Minato knows Itachi is an Uchiha, and by reputation knows to be wary of Sharingan genjutsu 
Itachi knows that Minato is the 4th Hokage and was known as the yellow flash (however this doesn't mean he automatically knows how Flying Thunder God works or knows that his marked Kunai are essential for the FTG usage)
*What IC means*

Minato is very much in-character by using FTG as quickly as possible
Itachi is always seen using 3T sharingan at the beginning of every living encounter. And never has been shown to opt for MS at the start of any fight. 
Given the knowledge each character has, it would only make sense for Itachi to be on guard (being very cautious) and for Minato to immediately avoid eye contact and opt for FTG. The forest of death is a landscape that benefits Minato more so than Itachi as well. Thrown kunai are hidden in the trees and the trees also provide Minato with coverage from Amaterasu (he can dodge it anyways). 

Although this version of Itachi isn't dying like he is in the series, he still is not a chakra monster.
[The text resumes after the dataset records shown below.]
/-- Settles O43: dependence on the read set, a `BusFault` in it, then its rows. -/
theorem readSetIsExact : Obligations.ReadSetIsExact := by
  unfold Obligations.ReadSetIsExact
  refine ⟨fun i s m hagree => ?_, fun i s a => exec_bus, fun addr len x a hfits => ?_, fun i a hi => ?_⟩
  · have hm := exec_withMem hagree
    exact ⟨fun t ht => by rw [ht] at hm; exact hm, fun why hwhy => by rw [hwhy] at hm; exact hm⟩
  · simp only [inReadSet_iff, readSet, hashWindow_of_fits hfits, true_and]
    refine ⟨fun hoff => ?_, fun hoff => ?_, fun hlo hhi => ?_⟩
    · rw [readerWindow_of_fits hfits hoff]
    · rw [readerWindow_of_fits hfits hoff]
    · rw [tailWindow_of_fits hfits hlo hhi]
  · refine inReadSet_of_empty ?_ a
    obtain rfl | ⟨l, r, rfl⟩ | ⟨d, rfl⟩ | ⟨d, rfl⟩ | rfl | rfl | ⟨d, rfl⟩ | rfl | rfl | ⟨x, v, rfl⟩ | ⟨x, rfl⟩ := hi
      <;> rfl

end Sys2Proof.Machine
end

section
/-! # A write by another agent (R52, R204) -/

namespace Sys2Proof.Machine

/-- The platform's turn, as the next of the agenda. -/
theorem step_platform {s : State} {addr : Word} {cell : Option Byte} {rest : List Turn}
    (h : s.agenda = .platform addr cell :: rest) :
    step s = .next { s with
      agenda := rest, mem := memSet s.mem addr.toNat cell, inFlight := s.inFlight.map (tearBy addr.toNat) } := by
  unfold step
  rw [h]
  rfl

/-- Settles O56: memory by read after write, the requests by what tearing does to each. -/
theorem platformWriteIsVisible : Obligations.PlatformWriteIsVisible := by
  unfold Obligations.PlatformWriteIsVisible
  intro s addr cell rest hwf hagenda
  refine ⟨_, step_platform hagenda, memSet_wf hwf _ cell addr.isLt, memRead_memSet_same _ cell hwf,
    fun a ha => memRead_memSet_other s.mem cell ha, rfl, rfl, rfl, rfl, List.length_map _, fun k r hk => ?_⟩
  obtain ⟨b, hb, hiff⟩ := tearBy_eq addr.toNat r
  exact ⟨b, by rw [List.getElem?_map, hk, Option.map_some, hb], hiff⟩

end Sys2Proof.Machine
end

section
/-! # Headers, field by field and row by row (R61, R65, R66)

`decodeHeader_eq_ok_iff` says once which headers decode: the encoder's, for a row and an index that the row allows.
Both round trips, the ILLEGAL causes and the match and mask columns are read off it. -/

namespace Sys2Proof

/-! ## Fields as numbers -/

theorem headerOpc_toNat (h : Half) : (headerOpc h).toNat = h.toNat % 2 ^ 8 := by
  simp [headerOpc, BitVec.extractLsb'_toNat]

theorem headerIdx_toNat (h : Half) : (headerIdx h).toNat = h.toNat / 2 ^ 8 % 8 := by
  simp [headerIdx, BitVec.extractLsb'_toNat, Nat.shiftRight_eq_div_pow]

theorem headerRsv11_toNat (h : Half) : (headerRsv11 h).toNat = h.toNat / 2 ^ 11 % 2 := by
  simp [headerRsv11, BitVec.extractLsb'_toNat, Nat.shiftRight_eq_div_pow]

theorem headerNops_toNat (h : Half) : (headerNops h).toNat = h.toNat / 2 ^ 12 % 4 := by
  simp [headerNops, BitVec.extractLsb'_toNat, Nat.shiftRight_eq_div_pow]

/-- Bits 31:14 are the top of the word. -/
theorem headerRsv_toNat (h : Half) : (headerRsv h).toNat = h.toNat / 2 ^ 14 := by
  have := h.isLt
  simp only [headerRsv, BitVec.extractLsb'_toNat, Nat.shiftRight_eq_div_pow]
  omega

/-! ## Rows -/

/-- A row is known by its opcode byte. -/
theorem opcodeByte_injective {op op' : Opcode} (h : opcodeByte op = opcodeByte op') : op = op' := by
  simpa [opcodeOfByte_opcodeByte] using congrArg opcodeOfByte h

/-- A byte that is no row's finds none. -/
theorem opcodeOfByte_eq_none {b : BitVec 8} (h : ∀ op, opcodeByte op ≠ b) : opcodeOfByte b = none :=
  Option.eq_none_iff_forall_ne_some.2 fun op hop => h op (opcodeByte_of_opcodeOfByte hop)

/-- The rows that use `IDX` are SETSEC and GETSEC. -/
theorem formatIndexed_iff (op : Opcode) :
    formatIndexed (opcodeFormat op) = true ↔ op = .setsec ∨ op = .getsec := by
  cases op <;> decide

/-- The indexes with which a row is legal (R66): 0 to 4 where it uses `IDX`, and 0 where it does not. -/
def indexAllowed (op : Opcode) (idx : BitVec 3) : Bool :=
  if formatIndexed (opcodeFormat op) then legalIndex idx else idx == 0

/-- No row allows an index above 4. -/
theorem toNat_le_of_indexAllowed {op : Opcode} {idx : BitVec 3} (h : indexAllowed op idx = true) : idx.toNat ≤ 4 := by
  unfold indexAllowed at h
  split at h
  · exact of_decide_eq_true h
  · simp [eq_of_beq h]

/-- A row other than SETSEC and GETSEC allows the index 0 alone. -/
theorem eq_zero_of_indexAllowed {op : Opcode} {idx : BitVec 3} (h : indexAllowed op idx = true)
    (hop : formatIndexed (opcodeFormat op) = false) : idx = 0 := by
  simpa [indexAllowed, hop] using h

/-! ## The decode procedure, outcome by outcome -/

/-- Step 1: a reserved bit is set. -/
theorem decodeHeader_of_reservedBits {h : Half} (hrsv : headerRsv h ≠ 0 ∨ headerRsv11 h ≠ 0) :
    decodeHeader h = .error .reservedBits := if_pos hrsv
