/-- Settles O29: outside U-mode `CounterAccessible` does not look at `scounteren`. -/
theorem scounterenDoesNotGateSupervisorCounters : Obligations.ScounterenDoesNotGateSupervisorCounters := by
  intro s i k v notUser index
  refine exec_withScounteren (fun named => ?_) fun j => ?_
  · rw [named] at index
    cases index
  · unfold counterAccessible
    cases mode : s.mode with
    | U => exact absurd mode notUser
    | S => rfl
    | M => rfl

/-- In U-mode two values of `scounteren` that agree on the enabled writable bits open the same counters (R102). -/
theorem counterAccessible_user_congr {s : State} (user : s.mode = .U) {v w : Word32}
    (agree : v &&& s.mcounteren &&& 0x7FD#32 = w &&& s.mcounteren &&& 0x7FD#32) (k : CounterIndex) :
    counterAccessible { s with scounteren := w } k = counterAccessible { s with scounteren := v } k := by
  have enabled (u : Word32) : MayReadCounter { s with scounteren := u } k ↔
      (u &&& s.mcounteren &&& 0x7FD#32).getLsbD k.val = true :=
    mayReadCounter_user (s := { s with scounteren := u }) user
  rw [Bool.eq_iff_iff, counterAccessible_iff, counterAccessible_iff, enabled, enabled, agree]

/-- Settles O37: the fetch does not look at `scounteren`, and the instruction has the same outcome. -/
theorem userModeCannotTellScounterenApart : Obligations.UserModeCannotTellScounterenApart := by
  intro s v w user agree
  have fetch : fetchInstr { s with scounteren := w } = fetchInstr { s with scounteren := v } := rfl
  cases found : fetchInstr { s with scounteren := v } with
  | ok i =>
    rw [step_of_fetch found, step_of_fetch (fetch.trans found)]
    exact exec_withScounteren (s := { s with scounteren := v }) (fun _ => user)
      (counterAccessible_user_congr user agree)
  | error r => rw [step_of_no_fetch found, step_of_no_fetch (fetch.trans found), mapNext]

/-! ### The instruction after a write -/

/-- What an access to `scounteren` leaves for the check of a counter in U-mode: the value stored, the same
`mcounteren`, the same names and virtualisation still off (R66). -/
theorem ScounterenAccess.user_check {s t : State} {rd : Reg} {new : Word32} (access : ScounterenAccess s t rd new)
    (virt : s.virt = false) {csr : Csr} {k : CounterIndex} (named : NamesCounter s csr k) :
    { t with mode := .U }.virt = false ∧ NamesCounter { t with mode := .U } csr k ∧
      (MayReadCounter { t with mode := .U } k ↔ (new &&& s.mcounteren &&& 0x7FD#32).getLsbD k.val = true) := by
  obtain ⟨stored, -, -, ⟨xlen, -, sameVirt, mcounteren, -⟩, -⟩ := access
  refine ⟨sameVirt.trans virt, ⟨named.1, ?_⟩, ?_⟩
  · exact xlen.symm ▸ named.2
  · rw [mayReadCounter_user rfl, UserEnabled, stored, mcounteren]

/-- The mask on a written value does not show under the mask of the check (R17, R102). -/
theorem masked_and_mcounteren (v mcounteren : Word32) :
    v &&& 0x7FD#32 &&& mcounteren &&& 0x7FD#32 = v &&& mcounteren &&& 0x7FD#32 := by
  rw [BitVec.and_assoc v, BitVec.and_comm 0x7FD#32, BitVec.and_assoc, BitVec.and_assoc, BitVec.and_self,
    BitVec.and_assoc]

/-- Settles O35: the check after the write reads the value the write stored. -/
theorem writeGovernsTheNextAccess : Obligations.WriteGovernsTheNextAccess := by
  intro s t rd may
  refine ⟨fun rs1 completes csr k rd' named i pure => ?_, fun completes rd' => ?_⟩
  · obtain ⟨-, -, write⟩ := csrrwReadsAndWritesScounteren rd rs1
    obtain ⟨t', completes', access⟩ := write s may
    cases completes'.symm.trans completes
    obtain ⟨virt, named', check⟩ := access.user_check may.1 named
    rw [masked_and_mcounteren] at check
    rw [completes_pureRead_iff virt named' pure, raises_pureRead_iff virt named' pure, check]
    exact ⟨id, ne_true_of_eq_false⟩
  · obtain ⟨-, -, clear⟩ := csrrciReadsAndClearsScounteren rd 1#5
    obtain ⟨t', completes', access⟩ := clear s may
    cases completes'.symm.trans completes
    obtain ⟨virt, named, check⟩ := access.user_check (csr := .counter 0) (k := 0) may.1 ⟨rfl, rfl⟩
    refine raises_of_not_mayReadCounter virt named ?_
    rw [check]
    simp
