/-- What a peer device asks of this device's memory (R229): an access. -/
inductive PeerAccess where
  | load (n : Nat)
  | store (bytes : List Byte) (poisoned : Bool)
  /-- an atomic by its code of Table 13.3: operand b, and e for a compare -/
  | atomic (op : BitVec 4) (ty : Ty) (b e : Nat)
  deriving DecidableEq, Repr, Inhabited

/-- A request of a peer device (R229): its access, at an offset that this device translates through a context's tables (R378). -/
structure PeerReq where
  ctx : Nat
  off : DWord
  access : PeerAccess
  deriving DecidableEq, Repr, Inhabited

/-- Why a flit failed at its receiver (R357, R374): its CRC, or, of a confidential context's traffic, its tag; with the link. -/
inductive FlitFailure where
  | crc (link : Nat)
  | tag (link : Nat)
  deriving DecidableEq, Repr, Inhabited

/-- How the next step of bring-up ends (Table 24.6); one that fails names the unit that failed. -/
inductive BringUp where
  | passes
  | fails (unit : Nat)
  deriving DecidableEq, Repr, Inhabited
Holding up his Susanoo very long will not be possible. And with only manga knowledge, deflected kunai that are marked by Minato become Itachi's point of defeat, because that is where Minato will close the gap and tag Itachi (something else Itachi wouldn't know to be aware of with only Manga knowledge) Once tagged its GG Minato wins

Reactions: Winner 3


----------



## Buuhan (Mar 21, 2018)

Trolling said:


> It's true that Minato reacted to Raikage, but the Raikage had cover a much greater distance against Minato than against Sasuke, so Minato had more time to react. Sasuke and Minato were in very different situations. Sasuke was able to see an afterimage of Raikage, but he couldn't see Itachi use the handseals for his KB at all. Who knows how much reaction speed he would need to see Itachi's handseals.


- when a target is headed to you straight on distance isn’t  as implicit as you might think. It deals with how the brain perceives movement, but regardless minato did it effortlessly even allowing the raikage to come within an inch of his face. There’s a prime difference especially when sasuke had susanoo to knowingly fall back on. Minato has ftg here, but the comparison you make doesn’t work the way your implying it would. Hebi sasuke who is inferior to ms in terms of his reaction time wasn’t able to see itachis hand movements so it has no bearing on how well minato would deal with them.


----------



## Serene Grace (Mar 21, 2018)

Trolling said:


> Minato reaction time hasn't been proven to be more impressive than Hebi Sasuke


 and outperformed him in CQC

MS Sasuke's ass could only mentally react to V2 Ay's shunsin

Yet Minato's reaction time is not above _Hebi's_? 



Trolling said:


> Itachi, who reacted to lightning.


Itachi mentally reacted to Kirin. Don't know how that puts him on a pedestal in comparison to Minato who was physically reacting to guy that was pressuring an MS user

Even if I did concede Itachi is physically more reflexive, how does that account for Minato's reactions in relation to reacting and perceiving Itachi's clone feints?


----------



## Serene Grace (Mar 21, 2018)

Shark said:


> wasn't using his full speed.


"He avoided my top "

Reactions: Winner 1


----------



## ThomasTheCat (Mar 21, 2018)

My third time posting this possible outing for Itachi... Again, I favor Minato more times than not.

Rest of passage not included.